§ **Goal of the exercise**:
The data below is to be set down again exactly as written.

=== Begin Enclosure ===

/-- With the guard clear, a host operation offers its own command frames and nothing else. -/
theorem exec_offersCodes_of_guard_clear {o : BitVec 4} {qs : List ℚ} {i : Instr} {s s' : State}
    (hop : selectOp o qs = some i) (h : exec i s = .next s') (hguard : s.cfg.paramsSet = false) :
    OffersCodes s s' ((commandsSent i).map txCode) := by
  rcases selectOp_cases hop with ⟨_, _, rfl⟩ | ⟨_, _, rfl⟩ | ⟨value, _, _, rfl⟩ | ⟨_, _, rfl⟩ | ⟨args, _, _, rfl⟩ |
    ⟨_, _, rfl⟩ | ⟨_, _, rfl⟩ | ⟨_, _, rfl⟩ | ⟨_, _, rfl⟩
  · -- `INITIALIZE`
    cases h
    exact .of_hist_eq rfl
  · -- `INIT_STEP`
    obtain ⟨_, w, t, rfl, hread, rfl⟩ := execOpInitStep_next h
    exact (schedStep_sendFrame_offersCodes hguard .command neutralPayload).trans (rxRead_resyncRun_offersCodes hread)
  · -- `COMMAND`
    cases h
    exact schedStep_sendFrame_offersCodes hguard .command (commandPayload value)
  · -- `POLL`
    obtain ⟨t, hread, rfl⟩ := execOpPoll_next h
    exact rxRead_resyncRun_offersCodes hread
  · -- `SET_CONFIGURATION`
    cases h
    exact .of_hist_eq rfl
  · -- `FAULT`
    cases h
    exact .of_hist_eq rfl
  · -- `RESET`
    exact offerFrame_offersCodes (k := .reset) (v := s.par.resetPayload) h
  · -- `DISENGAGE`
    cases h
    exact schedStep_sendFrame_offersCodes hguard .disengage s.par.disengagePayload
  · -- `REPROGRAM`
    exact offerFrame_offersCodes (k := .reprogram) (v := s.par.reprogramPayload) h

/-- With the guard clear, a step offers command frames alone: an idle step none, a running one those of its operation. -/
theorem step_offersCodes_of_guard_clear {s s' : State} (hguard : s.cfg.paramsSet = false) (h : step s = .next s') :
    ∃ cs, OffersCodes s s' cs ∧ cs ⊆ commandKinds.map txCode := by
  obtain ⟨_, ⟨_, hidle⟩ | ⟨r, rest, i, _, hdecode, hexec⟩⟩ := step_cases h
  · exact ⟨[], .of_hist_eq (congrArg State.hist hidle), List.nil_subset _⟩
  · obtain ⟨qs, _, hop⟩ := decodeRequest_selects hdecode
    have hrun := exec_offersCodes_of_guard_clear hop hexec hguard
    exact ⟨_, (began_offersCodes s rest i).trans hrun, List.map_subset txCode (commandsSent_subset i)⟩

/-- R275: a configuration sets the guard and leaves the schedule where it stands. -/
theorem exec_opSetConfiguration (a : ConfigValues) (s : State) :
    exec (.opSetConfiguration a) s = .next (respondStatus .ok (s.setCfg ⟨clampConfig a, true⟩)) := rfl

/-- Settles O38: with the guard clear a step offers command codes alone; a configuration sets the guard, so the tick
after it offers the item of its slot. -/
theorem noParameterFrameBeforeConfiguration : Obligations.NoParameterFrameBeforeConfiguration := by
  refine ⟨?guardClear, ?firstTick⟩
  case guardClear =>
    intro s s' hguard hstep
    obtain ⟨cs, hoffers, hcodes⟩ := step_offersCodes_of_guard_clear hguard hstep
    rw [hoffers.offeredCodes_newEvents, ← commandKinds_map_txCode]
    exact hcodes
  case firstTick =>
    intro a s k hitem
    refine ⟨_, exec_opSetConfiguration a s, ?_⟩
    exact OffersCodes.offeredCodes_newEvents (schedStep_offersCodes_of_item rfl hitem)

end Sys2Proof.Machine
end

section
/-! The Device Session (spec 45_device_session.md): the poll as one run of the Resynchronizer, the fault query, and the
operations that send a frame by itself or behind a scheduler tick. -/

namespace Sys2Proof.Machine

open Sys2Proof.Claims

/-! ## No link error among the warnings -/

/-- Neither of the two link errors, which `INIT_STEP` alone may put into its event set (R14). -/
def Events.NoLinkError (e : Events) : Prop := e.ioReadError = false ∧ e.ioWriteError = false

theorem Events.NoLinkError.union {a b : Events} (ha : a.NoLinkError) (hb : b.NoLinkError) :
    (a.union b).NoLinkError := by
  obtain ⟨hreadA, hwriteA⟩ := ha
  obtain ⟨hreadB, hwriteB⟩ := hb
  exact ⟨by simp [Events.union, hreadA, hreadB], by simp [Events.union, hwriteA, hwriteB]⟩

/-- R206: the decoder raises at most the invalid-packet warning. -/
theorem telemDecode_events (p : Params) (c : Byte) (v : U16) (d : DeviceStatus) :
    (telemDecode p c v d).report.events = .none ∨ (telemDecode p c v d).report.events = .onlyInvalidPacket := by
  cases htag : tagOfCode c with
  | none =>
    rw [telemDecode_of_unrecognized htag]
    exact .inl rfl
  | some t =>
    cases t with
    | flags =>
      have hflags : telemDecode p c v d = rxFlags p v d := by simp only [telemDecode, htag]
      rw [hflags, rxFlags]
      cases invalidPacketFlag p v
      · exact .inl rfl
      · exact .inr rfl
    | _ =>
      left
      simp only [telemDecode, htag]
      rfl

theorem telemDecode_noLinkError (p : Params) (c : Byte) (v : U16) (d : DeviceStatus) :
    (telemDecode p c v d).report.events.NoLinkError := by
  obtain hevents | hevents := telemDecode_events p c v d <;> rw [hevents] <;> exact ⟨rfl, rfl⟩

=== End Enclosure ===

§ **Response for this exercise**:
/-- With the guard clear, a host operation offers its own command frames and nothing else. -/
theorem exec_offersCodes_of_guard_clear {o : BitVec 4} {qs : List ℚ} {i : Instr} {s s' : State}
    (hop : selectOp o qs = some i) (h : exec i s = .next s') (hguard : s.cfg.paramsSet = false) :
    OffersCodes s s' ((commandsSent i).map txCode) := by
  rcases selectOp_cases hop with ⟨_, _, rfl⟩ | ⟨_, _, rfl⟩ | ⟨value, _, _, rfl⟩ | ⟨_, _, rfl⟩ | ⟨args, _, _, rfl⟩ |
    ⟨_, _, rfl⟩ | ⟨_, _, rfl⟩ | ⟨_, _, rfl⟩ | ⟨_, _, rfl⟩
  · -- `INITIALIZE`
    cases h
    exact .of_hist_eq rfl
  · -- `INIT_STEP`
    obtain ⟨_, w, t, rfl, hread, rfl⟩ := execOpInitStep_next h
    exact (schedStep_sendFrame_offersCodes hguard .command neutralPayload).trans (rxRead_resyncRun_offersCodes hread)
  · -- `COMMAND`
    cases h
    exact schedStep_sendFrame_offersCodes hguard .command (commandPayload value)
  · -- `POLL`
    obtain ⟨t, hread, rfl⟩ := execOpPoll_next h
    exact rxRead_resyncRun_offersCodes hread
  · -- `SET_CONFIGURATION`
    cases h
    exact .of_hist_eq rfl
  · -- `FAULT`
    cases h
    exact .of_hist_eq rfl
  · -- `RESET`
    exact offerFrame_offersCodes (k := .reset) (v := s.par.resetPayload) h
  · -- `DISENGAGE`
    cases h
    exact schedStep_sendFrame_offersCodes hguard .disengage s.par.disengagePayload
  · -- `REPROGRAM`
    exact offerFrame_offersCodes (k := .reprogram) (v := s.par.reprogramPayload) h

/-- With the guard clear, a step offers command frames alone: an idle step none, a running one those of its operation. -/
theorem step_offersCodes_of_guard_clear {s s' : State} (hguard : s.cfg.paramsSet = false) (h : step s = .next s') :
    ∃ cs, OffersCodes s s' cs ∧ cs ⊆ commandKinds.map txCode := by
  obtain ⟨_, ⟨_, hidle⟩ | ⟨r, rest, i, _, hdecode, hexec⟩⟩ := step_cases h
  · exact ⟨[], .of_hist_eq (congrArg State.hist hidle), List.nil_subset _⟩
  · obtain ⟨qs, _, hop⟩ := decodeRequest_selects hdecode
    have hrun := exec_offersCodes_of_guard_clear hop hexec hguard
    exact ⟨_, (began_offersCodes s rest i).trans hrun, List.map_subset txCode (commandsSent_subset i)⟩

/-- R275: a configuration sets the guard and leaves the schedule where it stands. -/
theorem exec_opSetConfiguration (a : ConfigValues) (s : State) :
    exec (.opSetConfiguration a) s = .next (respondStatus .ok (s.setCfg ⟨clampConfig a, true⟩)) := rfl

/-- Settles O38: with the guard clear a step offers command codes alone; a configuration sets the guard, so the tick
after it offers the item of its slot. -/
theorem noParameterFrameBeforeConfiguration : Obligations.NoParameterFrameBeforeConfiguration := by
  refine ⟨?guardClear, ?firstTick⟩
  case guardClear =>
    intro s s' hguard hstep
    obtain ⟨cs, hoffers, hcodes⟩ := step_offersCodes_of_guard_clear hguard hstep
    rw [hoffers.offeredCodes_newEvents, ← commandKinds_map_txCode]
    exact hcodes
  case firstTick =>
    intro a s k hitem
    refine ⟨_, exec_opSetConfiguration a s, ?_⟩
    exact OffersCodes.offeredCodes_newEvents (schedStep_offersCodes_of_item rfl hitem)

end Sys2Proof.Machine
end

section
/-! The Device Session (spec 45_device_session.md): the poll as one run of the Resynchronizer, the fault query, and the
operations that send a frame by itself or behind a scheduler tick. -/

namespace Sys2Proof.Machine

open Sys2Proof.Claims

/-! ## No link error among the warnings -/

/-- Neither of the two link errors, which `INIT_STEP` alone may put into its event set (R14). -/
def Events.NoLinkError (e : Events) : Prop := e.ioReadError = false ∧ e.ioWriteError = false

theorem Events.NoLinkError.union {a b : Events} (ha : a.NoLinkError) (hb : b.NoLinkError) :
    (a.union b).NoLinkError := by
  obtain ⟨hreadA, hwriteA⟩ := ha
  obtain ⟨hreadB, hwriteB⟩ := hb
  exact ⟨by simp [Events.union, hreadA, hreadB], by simp [Events.union, hwriteA, hwriteB]⟩

/-- R206: the decoder raises at most the invalid-packet warning. -/
theorem telemDecode_events (p : Params) (c : Byte) (v : U16) (d : DeviceStatus) :
    (telemDecode p c v d).report.events = .none ∨ (telemDecode p c v d).report.events = .onlyInvalidPacket := by
  cases htag : tagOfCode c with
  | none =>
    rw [telemDecode_of_unrecognized htag]
    exact .inl rfl
  | some t =>
    cases t with
    | flags =>
      have hflags : telemDecode p c v d = rxFlags p v d := by simp only [telemDecode, htag]
      rw [hflags, rxFlags]
      cases invalidPacketFlag p v
      · exact .inl rfl
      · exact .inr rfl
    | _ =>
      left
      simp only [telemDecode, htag]
      rfl

theorem telemDecode_noLinkError (p : Params) (c : Byte) (v : U16) (d : DeviceStatus) :
    (telemDecode p c v d).report.events.NoLinkError := by
  obtain hevents | hevents := telemDecode_events p c v d <;> rw [hevents] <;> exact ⟨rfl, rfl⟩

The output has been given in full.